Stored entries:
/-- The calls of init's second half (43_lifecycle.md rule R121). -/
def addressCalls (cfg : Config) (es : List PortEvent) : Prop := es = [] ∨ ∃ a, es = [.call (.setAddress cfg.busAddr) a]

/-- The calls of init: `open`, and only after its `Ok` `set_address` (43_lifecycle.md rule R121). -/
def initCalls (cfg : Config) (es : List PortEvent) : Prop :=
  es = [] ∨ (∃ e, es = [.call (.openPath cfg.busPath) (.ioError e)]) ∨
    ∃ fs, addressCalls cfg fs ∧ es = .call (.openPath cfg.busPath) (.ok []) :: fs

/-- 20_memory.md rules R45 and R53, 43_lifecycle.md rule R120: an operation makes the calls its rule lists, in that order,
each at most once, and no other: from ready, and when it goes on after a hold, from the call at which it was held. That the
bus frames are among these operations is the model's reading (log 11). -/
def Obligations.OperationsMakeOnlyTheirPortCalls : Prop :=
  (∀ (i : Instr) (s t : State), s.ph = .ready → exec i s = .next t →
    ∃ es, t.trace = s.trace ++ es ∧
      (guardCell i s.ls ≠ .run → es = []) ∧
      (i ≠ .init → exchangeOf s.cfg i = .none → es = []) ∧
      (∀ opcode args, exchangeOf s.cfg i = .command opcode args → writeCalls opcode args es) ∧
      (∀ opcode delay n, exchangeOf s.cfg i = .query opcode delay n → queryCalls opcode delay n es) ∧
      (i = .init → initCalls s.cfg es)) ∧
  (∀ (i : Instr) (s t : State), s.Inv → s.cur = some i → exec i s = .next t →
    ∃ es, t.trace = s.trace ++ es ∧
      (∀ opcode args, exchangeOf s.cfg i = .command opcode args → writeCalls opcode args es) ∧
      (∀ opcode delay n, exchangeOf s.cfg i = .query opcode delay n →
        (s.ph = .write → queryCalls opcode delay n es) ∧ (s.ph ≠ .write → readCalls n es)) ∧
      (i = .init → (s.ph = .openPort → initCalls s.cfg es) ∧ (s.ph ≠ .openPort → addressCalls s.cfg es)))

/-! ### Frames: what an operation leaves unchanged -/

/-- 40_checksum.md rules R80 and R81, 41_codec.md rule R91: generate_checksum, verify_checksum and decode write no buffer,
make no port call, and leave `LS`; the two checksum operations leave words, status and payload as well. -/
def Obligations.CodecAndEngineFrame : Prop :=
  (∀ (b0 b1 c : Byte) (s t : State),
    (exec (.generateChecksum b0 b1) s = .next t ∨ exec (.verifyChecksum b0 b1 c) s = .next t) →
    t = { s with crc := t.crc, ret := t.ret, ph := t.ph, cur := t.cur }) ∧
  (∀ (n : Nat) (s t : State), exec (.decode n) s = .next t →
    t.ls = s.ls ∧ t.txlen = s.txlen ∧ t.rxlen = s.rxlen ∧ t.cfg = s.cfg ∧ t.requests = s.requests ∧
    t.script = s.script ∧ t.polls = s.polls ∧ t.trace = s.trace ∧
    (∀ a, Memory.read t.txb a = Memory.read s.txb a) ∧ (∀ a, Memory.read t.rxb a = Memory.read s.rxb a) ∧
    (t.st = .checksumError ∨ t.st = s.st ∧ t.errIdx = s.errIdx ∧ t.ioErr = s.ioErr ∧ t.rbool = s.rbool ∧
      t.ru32 = s.ru32 ∧ t.rstr = s.rstr ∧ t.rstrlen = s.rstrlen ∧ t.rrec = s.rrec)) ∧
  (∀ (opcode : Word) (args : List Word) (s t : State), exec (.encode opcode args) s = .next t →
    t = { s with txb := t.txb, txlen := t.txlen, idx := t.idx, crc := t.crc, ret := t.ret, ph := t.ph, cur := t.cur })

/-- 42_executor.md rules R100 and R101, 43_lifecycle.md rules R121, R122, R125, R126 and R130: an operation that only
writes (init, reset, start, stop, set_auto_clean_interval, write_command, write_command_with_args, and the bus frames
without a response) leaves `RXB` and the configuration, stores to `TXB` exactly its frame when it runs and nothing when it
does not, and writes `LS` only where rule R131 says; when it is no host operation it leaves the words, and the status and
payload registers unless the port fails. What the bus frames do to the core is the model's reading (log 11). -/
def Obligations.WritingOperationsFrame : Prop :=
  ∀ (i : Instr) (s t : State) (opcode : Word) (args : List Word),
    (i = .init ∨ exchangeOf s.cfg i = .command opcode args) → exec i s = .next t →
    t.cfg = s.cfg ∧ t.requests = s.requests ∧ t.rxlen = s.rxlen ∧
    (∀ a, Memory.read t.rxb a = Memory.read s.rxb a) ∧
    (i ≠ .init → i ≠ .start → i ≠ .stop → t.ls = s.ls) ∧
    (i ≠ .init → s.ph = .ready → guardCell i s.ls = .run →
      t.txlen = 2 + 3 * args.length ∧ ∀ a, Memory.read t.txb a = (frameOf opcode args)[a]?) ∧
    (i = .init ∨ s.ph = .write ∨ guardCell i s.ls ≠ .run →
      t.txlen = s.txlen ∧ ∀ a, Memory.read t.txb a = Memory.read s.txb a) ∧
    (i.isHostOp = false → t.w = s.w ∧ t.nw = s.nw ∧
      (t.st = .transportError ∨ t.st = s.st ∧ t.errIdx = s.errIdx ∧ t.ioErr = s.ioErr ∧ t.rbool = s.rbool ∧
        t.ru32 = s.ru32 ∧ t.rstr = s.rstr ∧ t.rstrlen = s.rstrlen ∧ t.rrec = s.rrec))

/-- 42_executor.md rules R102 and R103, 43_lifecycle.md rules R123, R124, R127, R128 and R129: an operation that reads
(the five reading host operations, read_delayed, read_command, and the bus frames with a response) leaves `LS`, the
configuration and the requests; it stores its bare opcode to `TXB` when it runs and nothing when it does not; `RXB` is
unchanged unless the last event this step appended is the answered read, and then holds exactly the bytes of that answer,
or no value after a failure; when it is no host operation it leaves the status and payload registers unless it fails. What
the bus frames do to the core is the model's reading (log 11); that `RXLEN` is 0 after a failed read is its choice
(log 13). -/
def Obligations.ReadingOperationsFrame : Prop :=
  ∀ (i : Instr) (s t : State) (opcode : Word) (delay n : Nat), exchangeOf s.cfg i = .query opcode delay n →
    exec i s = .next t →
    t.ls = s.ls ∧ t.cfg = s.cfg ∧ t.requests = s.requests ∧
    (s.ph = .ready → guardCell i s.ls = .run →
      t.txlen = 2 ∧ ∀ a, Memory.read t.txb a = (frameOf opcode [])[a]?) ∧
    (s.ph = .write ∨ s.ph = .read ∨ guardCell i s.ls ≠ .run →
      t.txlen = s.txlen ∧ ∀ a, Memory.read t.txb a = Memory.read s.txb a) ∧
    (∀ es, t.trace = s.trace ++ es → (∀ x, es.getLast? ≠ some (.call (.read (3 * n)) x)) →
      t.rxlen = s.rxlen ∧ ∀ a, Memory.read t.rxb a = Memory.read s.rxb a) ∧
    (∀ es bs, t.trace = s.trace ++ es ++ [.call (.read (3 * n)) (.ok bs)] →
      t.rxlen = 3 * n ∧ ∀ a, Memory.read t.rxb a = bs[a]?) ∧
    (∀ es e, t.trace = s.trace ++ es ++ [.call (.read (3 * n)) (.ioError e)] →
      t.rxlen = 0 ∧ ∀ a, Memory.read t.rxb a = none) ∧
    (i.isHostOp = false →
      t.st = .transportError ∨ t.st = .checksumError ∨ t.st = s.st ∧ t.errIdx = s.errIdx ∧ t.ioErr = s.ioErr ∧
        t.rbool = s.rbool ∧ t.ru32 = s.ru32 ∧ t.rstr = s.rstr ∧ t.rstrlen = s.rstrlen ∧ t.rrec = s.rrec)

/-! ### Invariants -/

/-- 10_state.md rule R31 (the values but `LS` are the spec's decision D29) and 70_reset_and_hazards.md rule R170. -/
def Obligations.ResetLeavesTheStatedValues : Prop :=
  State.reset.ls = .uninitialized ∧ State.reset.ph = .ready ∧ State.reset.idx = 0 ∧ State.reset.nw = 0 ∧
  (∀ i, State.reset.readW i = none) ∧ State.reset.crc = none ∧ State.reset.st = .ok ∧ State.reset.errIdx = none ∧
  State.reset.ioErr = none ∧ State.reset.txlen = 0 ∧ State.reset.rxlen = 0 ∧
  (∀ j, Memory.read State.reset.txb j = none ∧ Memory.read State.reset.rxb j = none) ∧
  State.reset.rbool = none ∧ State.reset.ru32 = none ∧ State.reset.rstrlen = none ∧ State.reset.rstr = [] ∧
  State.reset.rrec = none ∧ State.reset.trace = [] ∧ step State.reset = .next State.reset

/-- 10_state.md rules R20 to R27 and R31: the invariant holds after reset. -/
def Obligations.InvHoldsAtReset : Prop := State.reset.Inv

/-- 10_state.md rules R20, R22, R23, R25, R26 and R27, 20_memory.md rules R40 and R54: every step keeps the invariant. -/
def Obligations.EveryStepKeepsInv : Prop := ∀ s t : State, s.Inv → step s = .next t → t.Inv

/-- 10_state.md rule R32: no rule reads an element that holds no value. In the states a run keeps to no step faults and the
operation in progress is never refused; and the host's reading of a result never faults: after an error whatever the
operation was, and after every host operation that completes. -/
def Obligations.NoStepReadsAnElementWithoutValue : Prop :=
  ∀ s : State, s.Inv →
    (∀ f, step s ≠ .fault f) ∧ (s.cur ≠ none → ∃ t, step s = .next t) ∧
    (s.ph = .ready → s.st ≠ .ok → ∀ i, ∃ r, s.hostResult i = .ok r) ∧
    (∀ (i : Instr) (t : State), i.isHostOp = true → exec i s = .next t → t.ph = .ready → ∃ r, t.hostResult i = .ok r)

/-- 00_scope.md rule R5, 20_memory.md rules R48 (c) and R53: no step writes the configuration, and the port trace only
grows. -/
def Obligations.StepsExtendTheTraceAndKeepTheConfiguration : Prop :=
  ∀ s t : State, step s = .next t → t.cfg = s.cfg ∧ ∃ es, t.trace = s.trace ++ es

/-- 60_exceptions.md rule R151: a host operation ends with `TransportError(e)` exactly when a port call it made answered
`IoError(e)`, which is then the last event it caused; and it can do so in every state in which its body runs and makes a
port call. -/
def Obligations.TransportErrorExactlyOnIoError : Prop :=
  (∀ (i : Instr) (s t : State) (e : IoError), i.isHostOp = true → exec i s = .next t → t.ph = .ready →
    (t.st = .transportError ∧ t.ioErr = some e ↔ ∃ es c, t.trace = s.trace ++ es ++ [.call c (.ioError e)])) ∧
  (∀ (i : Instr) (s : State) (e : IoError) (rest : List (Option PortAnswer)), s.ph = .ready → i.isHostOp = true →
    guardCell i s.ls = .run → s.script = some (.ioError e) :: rest →
    ∃ t, exec i s = .next t ∧ t.st = .transportError ∧ t.ioErr = some e ∧ t.ls = s.ls ∧ t.ph = .ready)

/-- 60_exceptions.md rule R156: what each error and `return Ok` write; nothing else changes, `LS` and the buffers least of
all. Every error of the machine goes through `State.raise`, every `Ok` of a host operation through `State.returnOk`. -/
def Obligations.RaiseWritesTheStatusRegisters : Prop :=
  (∀ (s : State) (e : IoError),
    s.raise (.transport e) =
      { s with st := .transportError, ioErr := some e, errIdx := none, rbool := none, ru32 := none, rstr := [],
               rstrlen := none, rrec := none, ph := .ready, cur := none }) ∧
  (∀ (s : State) (i : Nat),
    s.raise (.checksum i) =
      { s with st := .checksumError, errIdx := some i, ioErr := none, nw := 0, w := [], rbool := none, ru32 := none,
               rstr := [], rstrlen := none, rrec := none, ph := .ready, cur := none }) ∧
  (∀ s : State,
    s.raise .state =
      { s with st := .stateError, errIdx := none, ioErr := none, rbool := none, ru32 := none, rstr := [],
               rstrlen := none, rrec := none, ph := .ready, cur := none }) ∧
  (∀ s : State, s.returnOk = { s with st := .ok, errIdx := none, ioErr := none, ph := .ready, cur := none }) ∧
  Status.ok.code = 0 ∧ Status.transportError.code = 1 ∧ Status.checksumError.code = 2 ∧ Status.stateError.code = 3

_Your goal_
What the task asks for is a word-for-word repeat of the lines above, from the first through the one containing "cfg.busPath) (.ok []) :: fs".

_Written reply_
/-- The calls of init's second half (43_lifecycle.md rule R121). -/
def addressCalls (cfg : Config) (es : List PortEvent) : Prop := es = [] ∨ ∃ a, es = [.call (.setAddress cfg.busAddr) a]

/-- The calls of init: `open`, and only after its `Ok` `set_address` (43_lifecycle.md rule R121). -/
def initCalls (cfg : Config) (es : List PortEvent) : Prop :=
  es = [] ∨ (∃ e, es = [.call (.openPath cfg.busPath) (.ioError e)]) ∨
    ∃ fs, addressCalls cfg fs ∧ es = .call (.openPath cfg.busPath) (.ok []) :: fs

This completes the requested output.